Work to be completed:
Find the word "value" in the data. Return every line where it appears.

Data to use:
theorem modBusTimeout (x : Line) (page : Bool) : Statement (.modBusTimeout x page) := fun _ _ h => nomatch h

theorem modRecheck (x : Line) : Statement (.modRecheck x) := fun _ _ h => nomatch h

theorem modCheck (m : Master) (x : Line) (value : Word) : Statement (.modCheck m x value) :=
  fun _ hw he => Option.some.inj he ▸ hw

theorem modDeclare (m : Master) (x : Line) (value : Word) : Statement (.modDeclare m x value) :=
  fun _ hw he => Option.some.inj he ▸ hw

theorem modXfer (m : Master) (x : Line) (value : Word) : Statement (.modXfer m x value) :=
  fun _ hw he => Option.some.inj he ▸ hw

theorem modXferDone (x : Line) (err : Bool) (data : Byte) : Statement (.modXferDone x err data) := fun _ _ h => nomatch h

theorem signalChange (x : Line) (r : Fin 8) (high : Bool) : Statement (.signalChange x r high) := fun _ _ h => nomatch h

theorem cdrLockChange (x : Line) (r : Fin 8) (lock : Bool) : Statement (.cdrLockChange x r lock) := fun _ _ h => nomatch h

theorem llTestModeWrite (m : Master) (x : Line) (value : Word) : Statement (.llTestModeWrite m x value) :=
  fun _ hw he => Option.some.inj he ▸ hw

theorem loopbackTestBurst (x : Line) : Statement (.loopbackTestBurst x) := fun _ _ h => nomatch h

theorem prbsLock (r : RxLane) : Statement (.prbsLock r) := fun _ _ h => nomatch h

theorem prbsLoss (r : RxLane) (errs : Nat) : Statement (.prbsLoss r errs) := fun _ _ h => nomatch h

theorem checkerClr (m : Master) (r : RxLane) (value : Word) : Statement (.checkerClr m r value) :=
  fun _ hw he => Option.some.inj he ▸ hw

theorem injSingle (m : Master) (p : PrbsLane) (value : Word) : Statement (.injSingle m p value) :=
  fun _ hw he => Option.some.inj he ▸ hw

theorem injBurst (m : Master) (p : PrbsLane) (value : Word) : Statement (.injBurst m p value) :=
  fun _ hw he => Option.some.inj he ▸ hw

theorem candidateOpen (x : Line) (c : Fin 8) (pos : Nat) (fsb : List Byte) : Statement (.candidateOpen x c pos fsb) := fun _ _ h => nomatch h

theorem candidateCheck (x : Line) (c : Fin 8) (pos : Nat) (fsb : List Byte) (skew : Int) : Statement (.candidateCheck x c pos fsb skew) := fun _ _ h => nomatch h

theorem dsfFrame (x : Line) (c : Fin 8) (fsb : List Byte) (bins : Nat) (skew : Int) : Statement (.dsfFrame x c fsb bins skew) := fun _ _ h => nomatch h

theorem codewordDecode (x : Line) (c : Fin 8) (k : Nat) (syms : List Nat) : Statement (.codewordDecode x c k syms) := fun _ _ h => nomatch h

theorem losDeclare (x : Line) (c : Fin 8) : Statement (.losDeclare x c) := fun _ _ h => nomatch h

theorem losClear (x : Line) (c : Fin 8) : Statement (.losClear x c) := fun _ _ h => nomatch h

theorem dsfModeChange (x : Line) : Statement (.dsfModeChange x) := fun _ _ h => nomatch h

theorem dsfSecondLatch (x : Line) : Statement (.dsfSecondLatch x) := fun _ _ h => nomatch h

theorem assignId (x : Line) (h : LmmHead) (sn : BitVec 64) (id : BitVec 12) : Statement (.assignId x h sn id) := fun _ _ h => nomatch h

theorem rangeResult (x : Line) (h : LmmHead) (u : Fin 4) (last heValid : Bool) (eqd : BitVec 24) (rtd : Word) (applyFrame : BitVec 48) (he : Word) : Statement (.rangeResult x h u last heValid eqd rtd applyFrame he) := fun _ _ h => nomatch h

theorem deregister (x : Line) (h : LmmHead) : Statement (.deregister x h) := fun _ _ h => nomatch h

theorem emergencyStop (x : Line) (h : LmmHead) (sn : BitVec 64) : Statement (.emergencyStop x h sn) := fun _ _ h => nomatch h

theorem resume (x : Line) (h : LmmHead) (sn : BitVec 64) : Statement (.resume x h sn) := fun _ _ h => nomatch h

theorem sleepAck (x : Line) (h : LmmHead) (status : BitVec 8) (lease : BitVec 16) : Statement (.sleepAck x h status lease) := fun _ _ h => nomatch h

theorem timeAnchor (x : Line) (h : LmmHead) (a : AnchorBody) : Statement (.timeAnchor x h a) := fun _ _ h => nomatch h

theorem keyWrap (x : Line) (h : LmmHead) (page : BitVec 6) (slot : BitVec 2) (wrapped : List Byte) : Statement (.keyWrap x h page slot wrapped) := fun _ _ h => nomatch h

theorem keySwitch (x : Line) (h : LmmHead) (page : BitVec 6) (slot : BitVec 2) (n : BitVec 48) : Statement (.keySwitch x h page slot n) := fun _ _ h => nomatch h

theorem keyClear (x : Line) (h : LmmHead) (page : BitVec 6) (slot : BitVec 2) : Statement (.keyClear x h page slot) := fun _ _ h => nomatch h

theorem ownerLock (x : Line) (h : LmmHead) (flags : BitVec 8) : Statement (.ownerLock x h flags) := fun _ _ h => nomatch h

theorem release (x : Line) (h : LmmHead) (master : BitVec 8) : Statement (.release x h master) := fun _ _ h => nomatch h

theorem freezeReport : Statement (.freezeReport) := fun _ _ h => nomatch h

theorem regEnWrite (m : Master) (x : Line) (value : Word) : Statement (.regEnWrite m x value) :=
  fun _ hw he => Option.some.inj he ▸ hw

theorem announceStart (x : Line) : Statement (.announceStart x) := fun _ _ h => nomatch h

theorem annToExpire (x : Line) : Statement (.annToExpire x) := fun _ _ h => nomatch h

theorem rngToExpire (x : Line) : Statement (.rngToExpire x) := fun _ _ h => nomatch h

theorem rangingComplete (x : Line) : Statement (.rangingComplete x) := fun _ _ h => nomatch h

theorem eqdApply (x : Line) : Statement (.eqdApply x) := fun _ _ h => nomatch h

* * *

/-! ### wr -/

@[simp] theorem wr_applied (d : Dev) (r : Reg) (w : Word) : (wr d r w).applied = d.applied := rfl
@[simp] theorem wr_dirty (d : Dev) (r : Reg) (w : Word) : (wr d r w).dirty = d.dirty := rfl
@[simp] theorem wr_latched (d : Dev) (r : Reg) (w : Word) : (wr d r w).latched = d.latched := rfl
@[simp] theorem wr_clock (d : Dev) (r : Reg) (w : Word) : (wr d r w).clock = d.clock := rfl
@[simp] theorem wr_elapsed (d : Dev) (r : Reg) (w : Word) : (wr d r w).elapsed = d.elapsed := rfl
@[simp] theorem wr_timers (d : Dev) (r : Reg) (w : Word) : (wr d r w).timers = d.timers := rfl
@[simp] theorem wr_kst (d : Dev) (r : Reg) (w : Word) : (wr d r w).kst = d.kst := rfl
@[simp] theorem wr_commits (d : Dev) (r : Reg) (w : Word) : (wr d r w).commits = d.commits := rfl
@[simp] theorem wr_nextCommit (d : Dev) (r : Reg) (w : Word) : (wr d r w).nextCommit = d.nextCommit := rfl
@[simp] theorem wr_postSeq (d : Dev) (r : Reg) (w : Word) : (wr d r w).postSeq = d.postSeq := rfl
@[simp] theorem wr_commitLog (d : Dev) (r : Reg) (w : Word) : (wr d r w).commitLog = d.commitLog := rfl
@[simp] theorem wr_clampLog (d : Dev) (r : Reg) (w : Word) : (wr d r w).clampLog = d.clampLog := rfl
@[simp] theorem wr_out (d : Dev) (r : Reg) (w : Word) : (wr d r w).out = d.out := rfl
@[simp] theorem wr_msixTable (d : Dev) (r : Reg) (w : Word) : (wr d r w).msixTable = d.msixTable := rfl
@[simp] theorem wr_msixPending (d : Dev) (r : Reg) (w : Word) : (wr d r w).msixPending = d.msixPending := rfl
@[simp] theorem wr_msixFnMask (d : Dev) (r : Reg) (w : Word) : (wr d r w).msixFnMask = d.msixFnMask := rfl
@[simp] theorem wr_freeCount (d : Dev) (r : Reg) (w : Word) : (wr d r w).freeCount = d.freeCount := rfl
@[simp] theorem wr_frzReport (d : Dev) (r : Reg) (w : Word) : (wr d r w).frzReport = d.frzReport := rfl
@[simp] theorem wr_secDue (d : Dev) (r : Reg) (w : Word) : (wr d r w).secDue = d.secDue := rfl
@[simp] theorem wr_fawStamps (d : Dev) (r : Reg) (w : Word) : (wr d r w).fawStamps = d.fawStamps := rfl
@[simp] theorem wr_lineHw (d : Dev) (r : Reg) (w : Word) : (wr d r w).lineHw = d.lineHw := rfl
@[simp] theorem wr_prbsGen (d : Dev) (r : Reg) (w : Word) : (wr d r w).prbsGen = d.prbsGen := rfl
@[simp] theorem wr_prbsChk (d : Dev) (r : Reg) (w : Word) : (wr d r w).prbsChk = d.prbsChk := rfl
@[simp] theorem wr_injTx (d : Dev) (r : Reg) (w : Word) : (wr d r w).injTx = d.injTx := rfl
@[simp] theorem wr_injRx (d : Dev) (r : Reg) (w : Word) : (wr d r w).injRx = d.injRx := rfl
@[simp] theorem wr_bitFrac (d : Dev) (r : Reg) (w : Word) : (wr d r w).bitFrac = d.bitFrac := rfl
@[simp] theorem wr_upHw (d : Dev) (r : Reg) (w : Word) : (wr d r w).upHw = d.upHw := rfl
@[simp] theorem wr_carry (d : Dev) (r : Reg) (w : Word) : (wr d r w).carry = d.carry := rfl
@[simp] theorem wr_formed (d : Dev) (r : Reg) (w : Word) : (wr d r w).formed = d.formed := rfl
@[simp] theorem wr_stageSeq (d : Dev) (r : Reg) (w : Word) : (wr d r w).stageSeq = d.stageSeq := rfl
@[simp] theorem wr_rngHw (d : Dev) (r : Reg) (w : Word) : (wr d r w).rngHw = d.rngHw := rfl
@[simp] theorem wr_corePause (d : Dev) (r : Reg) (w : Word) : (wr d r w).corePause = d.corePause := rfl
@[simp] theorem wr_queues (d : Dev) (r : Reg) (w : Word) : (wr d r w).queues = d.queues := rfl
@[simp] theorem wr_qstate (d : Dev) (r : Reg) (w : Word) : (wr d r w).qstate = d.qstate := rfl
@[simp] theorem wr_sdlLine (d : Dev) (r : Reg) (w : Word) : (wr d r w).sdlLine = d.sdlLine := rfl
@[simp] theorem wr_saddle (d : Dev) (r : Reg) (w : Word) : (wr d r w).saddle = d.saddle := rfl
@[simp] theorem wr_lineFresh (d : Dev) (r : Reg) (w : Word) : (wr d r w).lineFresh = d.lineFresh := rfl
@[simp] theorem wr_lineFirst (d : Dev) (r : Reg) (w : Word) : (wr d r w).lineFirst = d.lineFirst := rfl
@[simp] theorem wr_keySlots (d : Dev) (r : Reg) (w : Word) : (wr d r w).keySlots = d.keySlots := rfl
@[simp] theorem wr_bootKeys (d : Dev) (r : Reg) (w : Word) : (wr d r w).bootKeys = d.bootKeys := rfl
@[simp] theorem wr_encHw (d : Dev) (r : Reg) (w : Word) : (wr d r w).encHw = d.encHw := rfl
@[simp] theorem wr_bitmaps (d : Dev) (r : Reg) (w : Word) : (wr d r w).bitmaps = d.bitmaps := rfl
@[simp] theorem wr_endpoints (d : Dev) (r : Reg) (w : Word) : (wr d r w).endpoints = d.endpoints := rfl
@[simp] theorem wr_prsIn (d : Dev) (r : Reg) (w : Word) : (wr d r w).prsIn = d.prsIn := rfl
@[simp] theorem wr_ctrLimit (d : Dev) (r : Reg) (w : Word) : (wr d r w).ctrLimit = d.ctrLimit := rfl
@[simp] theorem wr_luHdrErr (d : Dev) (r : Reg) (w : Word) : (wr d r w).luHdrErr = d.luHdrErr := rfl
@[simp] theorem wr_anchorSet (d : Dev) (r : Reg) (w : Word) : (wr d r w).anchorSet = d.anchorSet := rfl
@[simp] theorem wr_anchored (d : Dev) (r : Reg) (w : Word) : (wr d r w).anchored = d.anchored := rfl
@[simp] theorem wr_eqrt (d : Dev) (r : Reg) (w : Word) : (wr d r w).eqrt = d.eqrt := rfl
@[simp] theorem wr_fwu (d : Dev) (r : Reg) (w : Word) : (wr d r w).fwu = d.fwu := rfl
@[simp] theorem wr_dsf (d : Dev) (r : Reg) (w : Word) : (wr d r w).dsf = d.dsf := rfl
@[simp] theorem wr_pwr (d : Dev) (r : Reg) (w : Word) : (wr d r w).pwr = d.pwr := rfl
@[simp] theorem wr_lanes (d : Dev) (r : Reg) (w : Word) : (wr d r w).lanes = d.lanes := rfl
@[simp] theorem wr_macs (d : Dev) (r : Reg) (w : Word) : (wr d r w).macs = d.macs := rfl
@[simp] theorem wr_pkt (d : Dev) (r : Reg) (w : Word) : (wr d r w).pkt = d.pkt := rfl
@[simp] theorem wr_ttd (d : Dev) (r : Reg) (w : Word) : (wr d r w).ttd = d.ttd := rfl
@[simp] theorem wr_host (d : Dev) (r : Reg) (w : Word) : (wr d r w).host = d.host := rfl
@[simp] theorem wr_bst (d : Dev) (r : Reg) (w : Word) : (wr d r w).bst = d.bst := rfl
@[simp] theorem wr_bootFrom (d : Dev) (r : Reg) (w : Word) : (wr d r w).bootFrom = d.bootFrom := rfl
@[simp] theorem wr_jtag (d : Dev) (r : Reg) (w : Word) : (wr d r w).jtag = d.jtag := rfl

Written response:
theorem modCheck (m : Master) (x : Line) (value : Word) : Statement (.modCheck m x value) :=
theorem modDeclare (m : Master) (x : Line) (value : Word) : Statement (.modDeclare m x value) :=
theorem modXfer (m : Master) (x : Line) (value : Word) : Statement (.modXfer m x value) :=
theorem llTestModeWrite (m : Master) (x : Line) (value : Word) : Statement (.llTestModeWrite m x value) :=
theorem checkerClr (m : Master) (r : RxLane) (value : Word) : Statement (.checkerClr m r value) :=
theorem injSingle (m : Master) (p : PrbsLane) (value : Word) : Statement (.injSingle m p value) :=
theorem injBurst (m : Master) (p : PrbsLane) (value : Word) : Statement (.injBurst m p value) :=
theorem regEnWrite (m : Master) (x : Line) (value : Word) : Statement (.regEnWrite m x value) :=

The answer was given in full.